=== Section Start ===

-- ==== Sys2Proof/Claims.lean ====
section
/-! DEFINITION. The terms in which the statements speak: when an instruction issues with its own effect, what
moving past it does to a control program, and what it leaves as it was. -/

namespace Sys2Proof.Machine

/-! ### When an instruction issues -/

/-- An instruction of the focused CP issues with its own effect: the CP runs inside a clause, no open hold or NOPRE
interval is over its limit (R47, R160), the words are legal (R105 step 5), every run of thread registers lies
in the allotment (R26), no interlock (R18, R223, R266), no other CP's granted hold (R45, R48) and no pending acquire
(R200, R259) keeps it back. -/
structure Issues (i : Instr) (c : Ctx) (s : State) : Prop where
  focus : s.focus = (c.pid, c.cid)
  pool : s.pool? c.pid = some c.pool
  cp : c.pool.cp? c.cid = some c.cp
  pfx : c.pfx = i.pfx
  can : s.canIssue c.pid c.cid = true
  clause : c.cp.clause.isSome = true
  hold : c.cp.holding = true → s.now - c.cp.holdSince ≤ 4096
  nopre : ∀ t, c.cp.nopre = some t → s.now - t ≤ 65536
  legal : WellFormed i
  lawful : (shapeOf i).legal c = true
  runs : ((shapeOf i).runs c).all (·.ok c.pool.allot) = true
  free : c.interlock ((shapeOf i).runs c) (shapeOf i).sregs = none
  engines : c.engineInterlock ((shapeOf i).runs c) ((shapeOf i).mregs ++ c.pfxMask) = false
  alone : (shapeOf i).broadcast = true → c.heldByOther = false
  acquired : (shapeOf i).memory = true ∨ (shapeOf i).memoryIf c = true → c.acquiring = none

/-- The bytes that the other pools hold in the undo log of a core. -/
def State.undoOthers (s : State) (pid core : Nat) : Nat :=
  ((s.pools.filter fun e => e.1 != pid && decide (0 < e.2.undoOn core)).map fun e => e.2.undoOn core).sum

/-- R180: n more bytes beyond those of p keep within the pool's share of the undo log of each of its cores, or are no
more than it holds there already; or the pool holds nothing in them yet, and they have room for them beside the other
pools. -/
def RoomAt (c : Ctx) (s : State) (p : Pool) (n : Nat) : Prop :=
  (∀ k ∈ p.cores, p.undoOn k + n ≤ s.share k ∨ p.undoOn k + n ≤ c.pool.undoOn k) ∨
  (c.pool.undoHeld = 0 ∧ ∀ k ∈ p.cores, p.undoOn k + n + s.undoOthers c.pid k ≤ Config.journalBytes)

/-- R180: they have room for n more bytes than the pool holds as the instruction issues. -/
def UndoRoom (c : Ctx) (s : State) (n : Nat) : Prop := RoomAt c s c.pool n

/-! ### Past an instruction -/

/-- R17, R87: where a CP stands after an instruction of n words: out of its clause at the clause's end. -/
def clauseAt (cl : Option Clause) (pc : DWord) : Option Clause := cl.filter fun x => x.stop != pc

/-- The CP x stands past the instruction i (R87). -/
structure PastPc (i : Instr) (c : Ctx) (x : Cp) : Prop where
  pc : x.pc = c.cp.pc + BitVec.ofNat 64 i.words
  clause : x.clause = clauseAt c.cp.clause x.pc
  stand : x.stand = .no

/-- The CP x stands past the instruction i, with one broadcast fewer to hold (R45), its hold then granted (R48), and
its next instruction no earlier than the clocks of its slots (R169). -/
structure Past (i : Instr) (c : Ctx) (now : Nat) (x : Cp) : Prop extends PastPc i c x where
  hold : x.holdLeft = if (shapeOf i).broadcast && c.cp.holding then c.cp.holdLeft - 1 else c.cp.holdLeft
  begun : x.begun = (c.cp.begun || (shapeOf i).broadcast && c.cp.holding)
  next : x.next = now + c.slotClocks (shapeOf i)

/-- The CP x with the place of y in its program, the hold count of y and its time. -/
def Cp.backTo (x y : Cp) : Cp :=
  { x with pc := y.pc, clause := y.clause, stand := y.stand, holdLeft := y.holdLeft, begun := y.begun, next := y.next }

/-! ### Frames -/

/-- Every byte of memory reads as before. -/
def SameMemory (s t : State) : Prop := ∀ a, Memory.read t.mem a = Memory.read s.mem a

/-- Every other pool is as before. -/
def OtherPools (p : Nat) (s t : State) : Prop := ∀ q, q ≠ p → t.pool? q = s.pool? q

/-- Outside pool p nothing but the times of the issue slots (R169) differs: memory, caches, journals, records, queues,
recipes and all the rest are as before. -/
def OnlyPool (p : Nat) (s t : State) : Prop :=
  { t with pools := s.pools, slots := s.slots } = s ∧ OtherPools p s t ∧ SameMemory s t

/-- The instruction has taken effect: outside pool `c.pid` all is as in s, but for the instruction's slots, which are
held for its clocks (R40, R112, R135, R169, R172); the pool is q, the arbiter's last grant, which is this CP for a
broadcast (R48), and this CP apart; and the CP is y, moved past the instruction. -/
def Effect (i : Instr) (c : Ctx) (s t : State) (q : Pool) (y : Cp) : Prop :=
  OnlyPool c.pid s t ∧ t.slots = (s.takeSlots (c.slotTimes (shapeOf i))).slots ∧ ∃ p x, t.pool? c.pid = some p ∧
    { p with cps := q.cps, granted := q.granted } = q ∧
    p.granted = (if (shapeOf i).broadcast then c.cid else q.granted) ∧ (∀ j, j ≠ c.cid → p.cp? j = q.cp? j) ∧
    p.cp? c.cid = some x ∧ Past i c s.now x ∧ x.backTo y = y

/-- The CP has moved to `target`, between clauses, and is otherwise y; nothing else differs from s. -/
def Jumped (c : Ctx) (s t : State) (target : DWord) (y : Cp) : Prop :=
  OnlyPool c.pid s t ∧ ∃ p, t.pool? c.pid = some p ∧
    { p with cps := c.pool.cps } = c.pool ∧ (∀ j, j ≠ c.cid → p.cp? j = c.pool.cp? j) ∧
    p.cp? c.cid = some { y with pc := target, clause := none, stand := .no }

/-- R56: the instruction traps with this cause, precisely: its CP is stopped at its pc with a trap record, and
nothing else has changed. -/
def Traps (i : Instr) (c : Ctx) (s : State) (cause : Byte) (tmask : Mask) (detail : Word) (addr : DWord) : Prop :=
  exec i s = .next (s.takeTrap c.pid c.cid c.cp.pc cause tmask detail addr)

/-! ### Scalar results -/

/-- The number of 1 bits, the number of 0 bits above the highest 1, the index of the n-th 1 bit from below
(all ones where there is none), the bits in reverse order. -/
def ones (x : DWord) : List Nat := (List.range 64).filter fun i => x.getLsbD i
def leadingZeros (x : DWord) : Nat := 64 - ((List.range 64).filter fun i => decide (2 ^ i ≤ x.toNat)).length
def nthOne (x : DWord) (n : Nat) : DWord := (((ones x)[n]?).map (BitVec.ofNat 64)).getD (BitVec.allOnes 64)
def reversed (x : DWord) : DWord := BitVec.ofFnLE fun i : Fin 64 => x.getLsbD (63 - i)

/-- R138: the condition codes 0 to 7 that hold between x and k, one bit each. -/
def conditions (x k : DWord) : DWord :=
  BitVec.ofFnLE fun i : Fin 64 =>
    [x == k, x != k, x.slt k, x.sle k, k.slt x, k.sle x, x.ult k, k.ule x].getD i false

/-- R137, R138, R143, R150: the register that a scalar instruction writes and its new value. -/
def scalarResult (i : Instr) (c : Ctx) : Option (Byte × DWord) :=
  match i with
  | .sadd _ d a b => some (d, c.s a + c.s b)
  | .ssub _ d a b => some (d, c.s a - c.s b)
  | .smul _ d a b => some (d, c.s a * c.s b)
  | .smulh _ d a b => some (d, BitVec.ofInt 64 ((c.s a).toInt * (c.s b).toInt / 2 ^ 64))
  | .sand _ d a b => some (d, c.s a &&& c.s b)
  | .sor _ d a b => some (d, c.s a ||| c.s b)
  | .sxor _ d a b => some (d, c.s a ^^^ c.s b)
  | .sshl _ d a b => some (d, c.s a <<< (c.s b &&& 63))
  | .sshr _ d a b => some (d, c.s a >>> (c.s b &&& 63))
  | .ssar _ d a b => some (d, BitVec.ofInt 64 ((c.s a).toInt / 2 ^ ((c.s b).toNat % 64)))
  | .smin _ d a b => some (d, BitVec.ofInt 64 (min (c.s a).toInt (c.s b).toInt))
  | .smax _ d a b => some (d, BitVec.ofInt 64 (max (c.s a).toInt (c.s b).toInt))
  | .scmp _ d a b => some (d, conditions (c.s a) (c.s b))
  | .ssel _ d a b => some (d, if c.s d = 0 then c.s b else c.s a)
  | .smov _ d a => some (d, c.s a)
  | .sli _ d lo hi => some (d, BitVec.ofNat 64 (lo.toNat + 2 ^ 32 * hi.toNat))
  | .spopc _ d a => some (d, BitVec.ofNat 64 (ones (c.s a)).length)
  | .sclz _ d a => some (d, BitVec.ofNat 64 (leadingZeros (c.s a)))
  | .sfns _ d a b => some (d, nthOne (c.s a) (c.s b).toNat)
  | .sbrev _ d a => some (d, reversed (c.s a))
  | .getm _ d => some (d, BitVec.ofNat 64 c.cp.topLevel.mode.toNat)
  | .getf _ d => some (d, BitVec.ofNat 64 c.cp.topLevel.fmt.toNat)
  | .rcount _ d => some (d, BitVec.ofNat 64 (Mask.tids c.cp.topLevel.mask c.pool.threads).length)
  | _ => none

/-! ### Thread results -/

/-- What a thread instruction delivers: elements of 64 bits or registers of 32, the register v_d, the value of each
responder in ascending tid, the flags it raises. -/
structure ThreadResult where
  wide : Bool
  d : Byte
  vals : List (Nat × DWord)
  flags : Flags

/-- The flags of a list of results together. -/
def allFlags (l : List (α × Flags)) : Flags := l.foldl (fun f r => f ||| r.2) 0

/-- R109, R111: `f` on the elements with one index of the registers `srcs` of each responder, elements of w bits. -/
def Ctx.laneResult (c : Ctx) (d : Byte) (w : Nat) (srcs : List Nat) (f : List Nat → Nat × Flags) : ThreadResult :=
  let one (t : Nat) : DWord × Flags :=
    let rs := (List.range (if w = 64 then 1 else 32 / w)).map fun i => f (srcs.map fun n => (c.elems w t n).getD i 0)
    (packElems w (rs.map (·.1)), allFlags rs)
  ⟨decide (w = 64), d, c.tids.map fun t => (t, (one t).1), allFlags (c.tids.map one)⟩

/-- Elements of the type in force, where it is of the instruction's class (R110). -/
def Ctx.typed (c : Ctx) (cls : Nat → Bool) (d : Byte) (srcs : List Nat) (f : List Nat → Nat × Flags) :
    Option ThreadResult :=
  if cls c.tyCode then some (c.laneResult d c.ty.width srcs f) else none

/-- Whole registers, or pairs under a 64-bit type (R109). -/
def Ctx.whole (c : Ctx) (d : Byte) (srcs : List Nat) (f : List Nat → Nat) : Option ThreadResult :=
  some (c.laneResult d c.bitWidth srcs fun l => (f l, 0))

/-- R134: an FP32 function of one operand. -/
def Ctx.special (c : Ctx) (d a : Byte) (f : RMode → Bool → FVal → Nat × Flags) : Option ThreadResult :=
  c.typed (· = 11) d [a.toNat] fun l => f c.rm c.sat (Fmt.decode .fp32 (l.getD 0 0))

/-- One value for each responder. -/
def Ctx.each (c : Ctx) (wide : Bool) (d : Byte) (f : Nat → DWord × Flags) : ThreadResult :=
  ⟨wide, d, c.tids.map fun t => (t, (f t).1), allFlags (c.tids.map f)⟩

/-- R121: VSCAL scales the elements of v_a by the E8M0 code in bits 7:0 of v_b. -/
def Ctx.scaled (c : Ctx) (d a b : Byte) (f : Fmt) : ThreadResult :=
  c.each false d fun t =>
    let l := (c.elems f.width t a.toNat).map fun x => scaleElem f c.rm c.sat x ((c.pool.reg t b.toNat).toNat % 256)
    (packElems f.width (l.map (·.1)), allFlags l)

/-- R131: VCVT converts as many elements as the wider of the two formats has in a register. -/
def Ctx.converted (c : Ctx) (d a : Byte) (e8 : Bool) (src : Ty) : ThreadResult :=
  let wd := if e8 then 8 else c.ty.width
  let n := if max src.width wd = 64 then 1 else 32 / max src.width wd
  c.each (decide (wd = 64)) d fun t =>
    let l := ((c.elems src.width t a.toNat).take n).map fun x =>
      if e8 then toE8M0 (src.value x) else convertElem src c.ty c.rm c.sat x
    (packElems wd (l.map (·.1)), allFlags l)

/-- R132: VPACK converts one element of each operand into elements 0 and 1, and moves the older elements up by two. -/
def Ctx.packed2 (c : Ctx) (d a b : Byte) : ThreadResult :=
  let w := c.ty.width
  c.each false d fun t =>
    let x := convertElem (packSource c.ty) c.ty c.rm c.sat (c.pool.reg t a.toNat).toNat
    let y := convertElem (packSource c.ty) c.ty c.rm c.sat (c.pool.reg t b.toNat).toNat
    (packElems w (x.1 :: y.1 :: (c.elems w t d.toNat).take (32 / w - 2)), x.2 ||| y.2)

/-- R133: VUNPK converts element n to 32 bits. -/
def Ctx.unpacked (c : Ctx) (d a : Byte) (n : Nat) : ThreadResult :=
  c.each false d fun t =>
    let x := (c.elems c.ty.width t a.toNat).getD n 0
    let r : Nat × Flags := match c.ty with
      | .int w sg => (intBits 32 (intOf w sg x), 0)
      | .flt f => Fmt.convert .fp32 .rne false (f.decode x)
    (BitVec.ofNat 64 r.1, r.2)

/-- R120: VDOT4 adds four products of 8-bit elements to the element of the fourth operand. -/
def Ctx.dot4 (c : Ctx) (d a b : Byte) : Option ThreadResult :=
  let go (f : Nat → Nat → Nat → Nat × Flags) : Option ThreadResult :=
    some (c.laneResult d 32 [a.toNat, b.toNat, c.x] fun l => f (l.getD 0 0) (l.getD 1 0) (l.getD 2 0))
  match c.tyCode with
  | 3 => go (dotInt true c.sat)
  | 7 => go (dotInt false c.sat)
  | 11 =>
      (match dotFmt (bits 3 0 c.fmt), dotFmt (bits 7 4 c.fmt) with
      | some fa, some fb => go (dotFloat fa fb c.rm c.sat)
      | _, _ => none)
  | _ => none
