/-! ### Global memory -/

/-- R254: of the accesses of an instruction the misaligned ones trap first, with TMASK naming their threads and the
address of the first; then those beyond 56 bits.

R251 to R254: an access that passes its checks is aligned, within 56 bits, in the slice's scope, to no pinned page
when it writes, and to a page whose leaf, as its cluster looks it up, permits it and whose physical address decodes.
What a cluster looks up is the leaf of the page tables, or an entry that its translation cache holds, for a write
one whose D is set.

R56, R254, R255: an access that fails a check traps with the check's cause; a load that parks becomes an outstanding
operation at which its CP stands, past it, or is a hold violation without effect while its CP holds (R46). The
model's choices: the recorded ADDR is that of the lowest thread that fails (log 53), and where a slice's scope is
checked (log 7). -/
def Obligations.AccessChecks : Prop :=
  (∀ (c : Ctx) (s : State) (l : List (Nat × Int)) (z : Nat) (k : XKind) (named : Bool),
     let mask (b : List (Nat × Int)) : Mask := if named then Mask.ofTids (b.map (·.1)) else 0
     (∀ e r, (l.filter fun e => e.2 % (z : Int) ≠ 0) = e :: r →
       c.checkAll s l z k named = .trap 0x09 (mask (e :: r)) 0 (BitVec.ofInt 64 e.2)) ∧
     (∀ e r, (∀ x ∈ l, x.2 % (z : Int) = 0) → (l.filter fun e => e.2 < 0 ∨ 2 ^ 56 ≤ e.2) = e :: r →
       c.checkAll s l z k named = .trap 0x0A (mask (e :: r)) 0 (BitVec.ofInt 64 e.2))) ∧
  ((∀ (c : Ctx) (s t : State) (va : Int) (z pa : Nat) (k : XKind), c.checkOne s va z k = (.ok pa, t) →
     va % (z : Int) = 0 ∧ 0 ≤ va ∧ va < 2 ^ 56 ∧ c.sliceAllows s va.toNat z k.writes = true ∧
     (k.writes = true → c.pool.task.recipe = none → s.pinned c.asid va.toNat = false) ∧
     (∃ leaf n u, s.leafFor (if k.writes = true ∧ c.pool.task.recipe ≠ none then c.pool.cluster else clusterOf c.core)
         c.asid va.toNat (k.writes && c.pool.task.recipe.isNone) = (.ok (leaf, n), u) ∧
       pa = leafPa leaf n va.toNat ∧ Pte.allows leaf k = true) ∧ s.decodes pa = true) ∧
   (∀ (s u : State) (cluster asid va n : Nat) (write : Bool) (leaf : DWord),
     s.leafFor cluster asid va write = (.ok (leaf, n), u) →
     (∃ l, s.walk asid va = .ok l ∧ leaf = l.word ∧ n = l.bits) ∨
     (∃ e ∈ s.tlb, e.covers cluster asid va = true ∧ leaf = e.leaf ∧ n = e.bits ∧ (write = true → Pte.d e.leaf = true)))) ∧
  (∀ (i : Instr) (c : Ctx) (s : State) (l : List (Nat × Int)) (z : Nat) (k : XKind) (named : Bool), Issues i c s →
     globalAccess i c = some (l, z, k, named) → (comesAfter i = true → c.earlier = none) →
     (∀ cause tm detail addr, c.checkAll s l z k named = .trap cause tm detail addr →
       Traps i c s cause tm detail addr) ∧
     (∀ park s1, k = .load → c.checkAll s l z k named = .park park s1 →
       (c.cp.holdLeft ≠ 0 → Traps i c s 0x04 0 0 0) ∧
       (c.cp.holdLeft = 0 → ∀ q, s1.pool? c.pid = some q → q.cp? c.cid = some c.cp →
         ∃ u o, exec i s = .next (u.standAt c.pid c.cid (.load s1.nextId c.cp.pc c.cp.clause)) ∧
           Effect i c { s1 with nextId := s1.nextId + 1 } u { q with ops := q.ops ++ [o] } c.cp ∧ o.park = some park ∧
           globalOp i c l (l.map fun _ => 0) s1.nextId none = some { o with park := none })))

/-- R16, R178, R239, R257, R258, R261, R287: SLD, VLD, SST, VST and VRED that pass their checks capture their operands
and become outstanding operations; a release, acquire or `.sc` access at .cl or wider apart, that is all they do. An
`.sc` store or reduction waits while an `.sc` access of its cores to its bytes is not performed (R288). The model's
choices: the moments of loads and stores (log 15), and that a timestamp is above the clocks of all the pool's cores
(log 50). -/
def Obligations.AccessesOutstanding : Prop :=
  ∀ (i : Instr) (c : Ctx) (s s1 : State) (l : List (Nat × Int)) (z : Nat) (k : XKind) (named : Bool) (pas : List Nat)
    (q : Pool) (o : Op), Issues i c s → globalAccess i c = some (l, z, k, named) →
    (∀ p d a b w, i ≠ .vatomGlobal p d a b w) → (comesAfter i = true → c.earlier = none) →
    (comesAfter i = true → (orderOf i).2 ≤ 1) → c.checkAll s l z k named = .ok pas s1 →
    s1.pool? c.pid = some q → q.cp? c.cid = some c.cp → RoomAt c s q 0 →
    globalOp i c l pas s1.nextId (stamped c (orderOf i).1 s1).1 = some o →
    let held : Prop := k = .store ∧ (orderOf i).1 = 3 ∧ s1.scOpen c.pool o = true
    (held → Stalls i c s) ∧
    (¬held → ∃ t, exec i s = .next t ∧
      Effect i c { (stamped c (orderOf i).1 s1).2 with nextId := s1.nextId + 1 } t { q with ops := q.ops ++ [o] } c.cp)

=== Section End ===

→ **Problem to work on**: Whenever a line above has the word "PastPc" in it, copy that line.

→ **Your solution**:
structure PastPc (i : Instr) (c : Ctx) (x : Cp) : Prop where
structure Past (i : Instr) (c : Ctx) (now : Nat) (x : Cp) : Prop extends PastPc i c x where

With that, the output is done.